English
International Committee of the Fourth International
How the GPU Murdered Trotsky

The cover-up takes shape

Reexamination of Joseph Hansen’s writings following the assassination of Leon Trotsky shows that he deliberately creates some doubt as to whether or not Trotsky’s own carelessness was responsible for what happened on August 20, 1940, at Coyoacan. It emerges most strikingly in his major article on the assassination, which he self-effacingly called “With Trotsky to the End.” He says that Trotsky disliked the elaborate security arrangements at Coyoacan; opposed the screening of visitors; demanded to be left alone with callers; and “hated” suspicions among members of the organization. This is a conscious and deliberate falsification of Trotsky’s attitude to revolutionary security.

The article contains a section under the subheading, “Could We Have Prevented It?” Hansen answers the question by creating the impression that what happened was Trotsky’s fault. He writes:

Since September 1937 Trotsky’s secretaries tried to institute a system in the household whereby everyone who entered would be searched for concealed weapons. They also attempted to make it an iron rule that Trotsky was never to talk with anyone alone in his study. Trotsky could not endure either of these rules.

The reader is presented with a picture created by Hansen that Coyoacan was an open house. He says as much a few sentences later:

Trotsky had dozens upon dozens of friends in Mexico, whom the guards—so far as their vigilance was concerned—placed in the same general category as Jacson (Mercader) before the assault.

According to this description by Hansen, any one of “dozens of dozens” of visitors could have been a GPU agent, could have walked into Trotsky’s study with an ice pick, could have met him alone and murdered him.
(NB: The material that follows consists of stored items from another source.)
-- ==== Sys2Proof/Machine/Sessions.lean ====
section
/-! DEFINITION. Sessions (R58–R63): the handshake, the end of a session, replay protection over UDP, and the mailbox registers (R43,
R64, R65). -/

namespace Sys2Proof.Machine

/-! ### Handshake (R58–R60, Table 2-8) -/

/-- SESSION values in use: open sessions and handshakes under way. -/
def State.idsUsed (s : State) : List Nat := s.dict.sessions.map (fun p => p.2.id) ++ s.dict.attempts.map (fun a => a.id)

/-- The SESSION value `n` places after the next one to issue (R63): 1 to 2^32 − 1 and again from 1. -/
def State.idAfter (s : State) (n : Nat) : Nat := (s.dict.nextId - 1 + n) % (2 ^ 32 - 1) + 1

/-- The next SESSION value that is not in use. -/
def State.newId (s : State) : Nat :=
  s.idAfter (((List.range (s.idsUsed.length + 1)).find? (fun n => !s.idsUsed.contains (s.idAfter n))).getD 0)

/-- The address of a source: its first 16 bytes; the port follows. -/
def addrOf (source : List Byte) : List Byte := source.take 16

/-- Whether an address is barred (R60). -/
def State.barred (s : State) (a : List Byte) : Bool :=
  s.dict.addrs.any (fun r => r.source == a && (match r.barred with | some t => decide (s.now < t) | none => false))

/-- Whether every session slot a HELLO could open is taken. -/
def State.noneFree (s : State) (ch : Option (Fin 4)) : Bool :=
  match ch with
  | some n => (s.sess n.val).id != 0
  | none => (List.range 32).all (fun i => (s.sess (4 + i)).id != 0)

/-- Whether a key slot may serve a handshake for a role (R458, R466). -/
def State.keyServes (s : State) (ch : Option (Fin 4)) (role keySlot : Nat) : Bool :=
  if keySlot = 0xFFFF then ch.isSome && role == 3 && decide (s.upd.lc ≤ 1)
  else decide (keySlot < 256) && s.keyUsable keySlot (masterOf (if ch.isSome then 0 else 4)) && (s.key keySlot).role == role

/-- The role key of a slot; the provisioning key is 32 zero bytes (R466). -/
def State.roleKey (s : State) (keySlot : Nat) : List Byte := if keySlot = 0xFFFF then List.replicate 32 0 else (s.key keySlot).key

/-- The reason a HELLO is rejected for, 0 none, in the order of R60. -/
def State.helloReason (s : State) (ch : Option (Fin 4)) (source : List Byte) (role keySlot : Nat) : Nat :=
  if ch.isNone && s.barred (addrOf source) then 4
  else if s.noneFree ch then 2
  else if s.keyServes ch role keySlot then 0 else 3

/-- A handshake message as it travels (Table 2-4): no records, its body after the header. -/
def hsBytes (type session seq : Nat) (body : List Byte) : List Byte :=
  beBytes 2 0x5A48 ++ [1] ++ beBytes 1 type ++ beBytes 4 session ++ beBytes 4 seq ++ beBytes 2 0 ++ beBytes 2 0 ++ beBytes 4 body.length ++ body

/-- A handshake message leaves: over UDP at once, on the mailbox through the response buffer. -/
def State.sendHs (s : State) (ch : Option (Fin 4)) (source : List Byte) (type session : Nat) (body : List Byte) : State :=
  match ch with
  | none => s.emit (.handshake none source type session body)
  | some n =>
    let (f, s1) := s.freeNat
    let b := hsBytes type session f body
    if s1.mbxHeld n.val then { s1 with dict := { s1.dict with mbxWait := tset noWait s1.dict.mbxWait n.val b } } else s1.mbxPlace n.val false b

/-- REJECT with its reason, and event 0x0003 (R68). -/
def State.reject (s : State) (ch : Option (Fin 4)) (source : List Byte) (session reason : Nat) : State :=
  let addr := if ch.isSome then List.replicate 16 0 else addrOf source
  (s.sendHs ch source 0x14 session (beBytes 1 reason)).raise 0x0003 (p8 reason ++ addr)

/-- HELLO (R58–R60). A HELLO from a source or channel whose handshake is under way replaces it. -/
def State.helloRun (s : State) (ch : Option (Fin 4)) (source nc : List Byte) (role keySlot : Nat) : State :=
  let i := match ch with | some n => n.val | none => 36
  let r := s.helloReason ch source role keySlot
  if r ≠ 0 then s.reject ch source 0 r
  else
    let rest := s.dict.attempts.filter (fun a => !(a.slot == i && (decide (i < 4) || a.source == source)))
    let s0 := { s with dict := { s.dict with attempts := rest } }
    let id := s0.newId
    let (nd, s1) := s0.freeBytes 32
    let a : Attempt := ⟨i, id, role, keySlot, source, nc, nd⟩
    let s2 := { s1 with dict := { s1.dict with attempts := rest ++ [a], nextId := id % (2 ^ 32 - 1) + 1 } }
    s2.sendHs ch source 0x11 id (nd ++ beBytes 4 id ++ s2.fuses.serial)

/-- A failed proof from an address: the fifth within 60 s bars it for 60 s; a bar in force stays (R60). -/
def State.noteFail (s : State) (a : List Byte) : State :=
  let old := (s.dict.addrs.find? (fun r => r.source == a)).getD ⟨a, [], none⟩
  let fails := s.now :: old.fails.filter (fun t => decide (s.now < t + 60 * tickS))
  let r : AddrRec := if 5 ≤ fails.length then ⟨a, [], some (s.now + 60 * tickS)⟩ else ⟨a, fails, old.barred⟩
  { s with dict := { s.dict with addrs := s.dict.addrs.filter (fun q => q.source != a) ++ [r] } }

/-- The proof or acceptance MAC of Table 2-8. -/
def hsMac (key : List Byte) (label : String) (n1 n2 : List Byte) (session role : Nat) : List Byte :=
  hmacSha384 key (ascii label ++ n1 ++ n2 ++ beBytes 4 session ++ beBytes 1 role)

/-- A session opens in a slot with the keys of R59; its recorder cursor begins at the oldest record. -/
def State.openSession (s : State) (i : Nat) (a : Attempt) : State :=
  let salt := a.nc ++ a.nd
  let key := s.roleKey a.keySlot
  let x : Session := { Session.free with
    id := a.id
    role := a.role
    peer := if i < 4 then [] else a.source
    opened := s.pt96
    lastHeard := s.now
    keyC2d := hkdfSha384 salt key (ascii "zhonal c2d") 36
    keyD2c := hkdfSha384 salt key (ascii "zhonal d2c") 36
    recCursor := s.recOldest }
  (s.setSess i x).raise 0x0001 (p32 a.id ++ p8 a.role ++ p8 (if i < 4 then 0 else 1))

/-- The session slot a handshake opens. -/
def State.slotFor (s : State) (a : Attempt) : Option Nat :=
  if a.slot < 4 then (if (s.sess a.slot).id = 0 then some a.slot else none)
  else ((List.range 32).map (fun i => 4 + i)).find? (fun i => (s.sess i).id == 0)

/-- PROOF (R59, R60): a proof that fails ends the attempt; the key and a free session are needed still. -/
def State.proofRun (s : State) (session : Nat) (source mac : List Byte) : State :=
  match s.dict.attempts.find? (fun a => a.id == session && (decide (a.slot < 4) || a.source == source)) with
  | none => s
  | some a =>
    let ch : Option (Fin 4) := if h : a.slot < 4 then some ⟨a.slot, h⟩ else none
    let s1 := { s with dict := { s.dict with attempts := s.dict.attempts.filter (fun b => b.id != session) } }
    let key := s1.roleKey a.keySlot
    if mac ≠ hsMac key "zhonal proof" a.nc a.nd a.id a.role then
      (let s2 := s1.reject ch a.source a.id 1
       if ch.isNone then s2.noteFail (addrOf a.source) else s2)
    else
      match s1.slotFor a with
      | none => s1.reject ch a.source a.id 2
      | some i =>
        if !s1.keyServes ch a.role a.keySlot then s1.reject ch a.source a.id 3
        else (s1.openSession i a).sendHs ch a.source 0x13 a.id (hsMac key "zhonal accept" a.nd a.nc a.id a.role)

/-- SESSION_TIMEOUT (R63): 60 s with no message from the client. -/
def execSessionTimeout (slot : Fin 36) (at_ : Nat) (s0 : State) : Res :=
  let s := s0.toTick at_
  let x := s.sess slot.val
  .next (if x.id ≠ 0 ∧ x.lastHeard + 60 * tickS ≤ s.now then s.endSession slot.val 1 else s)

/-- ADDRESS_BAR_EXPIRY (R60). -/
def execAddressBarExpiry (source : List Byte) (at_ : Nat) (s0 : State) : Res :=
  let s := s0.toTick at_
  .next { s with dict := { s.dict with addrs := s.dict.addrs.filter (fun r =>
    !(r.source == addrOf source && (match r.barred with | some t => decide (t ≤ s.now) | none => false))) } }

/-! ### UDP (R61, R62) -/

/-- Whether a COUNTER was received before or lies more than 64 below the highest accepted. -/
def Session.replayed (x : Session) (n : Nat) : Bool := x.rxSeen.contains n || decide (n + 64 < x.rxTop)

/-- A COUNTER is accepted. -/
def Session.accept (x : Session) (n : Nat) : Session :=
  let top := max x.rxTop n
  { x with rxTop := top, rxSeen := (n :: x.rxSeen).filter (fun c => decide (top ≤ c + 64)) }

/-- A datagram is dropped with event 0x0006: cause 0 authentication, 1 replay, 2 fragment. -/
def State.dropDatagram (s : State) (source : List Byte) (cause : Nat) : State := s.raise 0x0006 (addrOf source ++ p8 cause)

/-- Whether a datagram authenticates: its tag verifies under the key of the client's direction, with COUNTER in the nonce and the security
header as associated data (R61). -/
def Session.authentic (x : Session) (n : Nat) (sealed : List Byte) : Bool :=
  (gcmOpen (x.keyC2d.take 32) (x.keyC2d.drop 32 ++ beBytes 8 n) (beBytes 4 x.id ++ beBytes 8 n) sealed).isSome

/-- UDP_DATAGRAM_DROP (R61): a fragment, a datagram that does not authenticate, or one already received is dropped; any other is
accepted, and its COUNTER counts from then on. -/
def execUdpDatagramDrop (source : List Byte) (session : Word) (counter : Quad) (sealed : List Byte) (fragment : Bool) (s : State) : Res :=
  match ((List.range 32).map (fun i => 4 + i)).find? (fun i => (s.sess i).id == session.toNat && session.toNat != 0) with
  | none => .next (s.dropDatagram source (if fragment then 2 else 0))
  | some i =>
    let x := s.sess i
    let n := counter.toNat
    if fragment then .next (s.dropDatagram source 2)
    else if !x.authentic n sealed then .next (s.dropDatagram source 0)
    else if x.replayed n then .next (s.dropDatagram source 1)
    else .next (s.setSess i { x.accept n with lastHeard := s.now })

/-- A repeated SEQUENCE is answered from the cache (R62). -/
def State.cachedRun (s : State) (i q : Nat) : State :=
  let x := s.sess i
  if x.id ≠ 0 ∧ x.lastSeq = some q ∧ !x.running then (s.setSess i { x with lastHeard := s.now }).finishMsg i else s

/-- NOTIFY (R66, R67). -/
def execNotify (slot : Fin 36) (ix : Half) (sub : Byte) (at_ : Nat) (s0 : State) : Res :=
  let s := s0.toTick at_
  .next (if (s.sess slot.val).id = 0 || s.upd.paused then s else s.doNotify slot.val (objKey ix.toNat sub.toNat))

/-! ### The mailbox (R43, R64, R65) -/

/-- ERROR and ERROR_CODE of a channel, signalled where MBX_IRQ_n asks for it (Tables 2-11, 2-12). -/
def State.mbxError (s : State) (n code : Nat) : State :=
  let s1 := s.setReg (rMbx n + 4) (setFld (setFld (s.reg (rMbx n + 4)) 28 28 1) 24 17 code)
  let irq := s1.reg (rMbx n + 8)
  if bitOf irq 1 then s1.signal (fld irq 26 16) else s1

/-- The ERROR_CODEs of R43, by operand: MAGIC or VERSION, SESSION, OP_COUNT or BODY_LENGTH. -/
def discardCode (c : Nat) : Nat := if c = 0 then 2 else if c = 1 then 4 else 5

/-- A message is discarded whole and counted (R43): on the mailbox BUSY falls and ERROR is set. -/
def State.discardRun (s : State) (ch : Option (Fin 4)) (code : Nat) : State :=
  let s1 := { s with dict := { s.dict with discards := s.dict.discards + 1 } }
  match ch with
  | none => s1
  | some n =>
    ((s1.setReg (rMbx n.val + 4) (setFld (s1.reg (rMbx n.val + 4)) 31 31 0)).mbxError n.val (discardCode code)).mbxNotify n.val

/-- A write of MBX_DOORBELL_n (R64): GO submits the request; while BUSY the doorbell is discarded. -/
def State.mbxDoorbell (s : State) (n w : Nat) : State :=
  let len := fld w 15 0
  let st := s.reg (rMbx n + 4)
  if !bitOf w 31 then s
  else if bitOf st 31 then s.mbxError n 3
  else if len < 20 ∨ 61440 < len then s.mbxError n 1
  else s.setReg (rMbx n + 4) (setFld st 31 31 1)

/-- MBX_DOORBELL. -/
def execMbxDoorbell (ch : Fin 4) (w : Word) (s : State) : Res :=
  .next (if s.winOpen (rMbx ch.val) then s.mbxDoorbell ch.val w.toNat else s)

/-- A write of MBX_STATUS_n clears the bits written with 1; a response that waited takes the free buffer, then a notification (R65). -/
def State.mbxRelease (s : State) (n w : Nat) : State :=
  let s1 := s.setReg (rMbx n + 4) (clearBits (s.reg (rMbx n + 4)) (keepBits w 0x70000000))
  let b := tget noWait s1.dict.mbxWait n
  if s1.mbxHeld n then s1
  else if !b.isEmpty then ({ s1 with dict := { s1.dict with mbxWait := tset noWait s1.dict.mbxWait n [] } }).mbxPlace n false b
  else s1.mbxNotify n

/-- MBX_BUFFER_RELEASE (R65). -/
def execMbxBufferRelease (ch : Fin 4) (w : Word) (s : State) : Res :=
  .next (if s.winOpen (rMbx ch.val + 4) then s.mbxRelease ch.val w.toNat else s)

end Sys2Proof.Machine
end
Is this a serious or accurate picture of Trotsky’s final residence in exile? This is how three other observers described it:

General Leandro A. Sanchez Salazar, chief of the Mexican secret police:

We approached the gate of the fortress-house. It was a summer residence, built at the end of the last century, simply constructed. It was “T” shaped. The iron railings which had surrounded it had been replaced by a high wall of concrete, surmounted by battlemented towers, which now made it a veritable fortress. This gate, the high stern walls and the machine-gun towers, gave it the air of a prison rather than a dwelling-house. What precautions the old revolutionary had had to take to protect his life! The precautions adopted by Trotsky and his guards had, I repeat, transformed their house into an impregnable fortress. The interior system of defense could not have been more complete. It was obvious that the old revolutionary, feeling his life threatened and knowing better than anyone the strength and cunning of his enemies, had spared no effort. (Murder in Mexico, by General Sanchez Salazar, Secker and Warburg, 1950.)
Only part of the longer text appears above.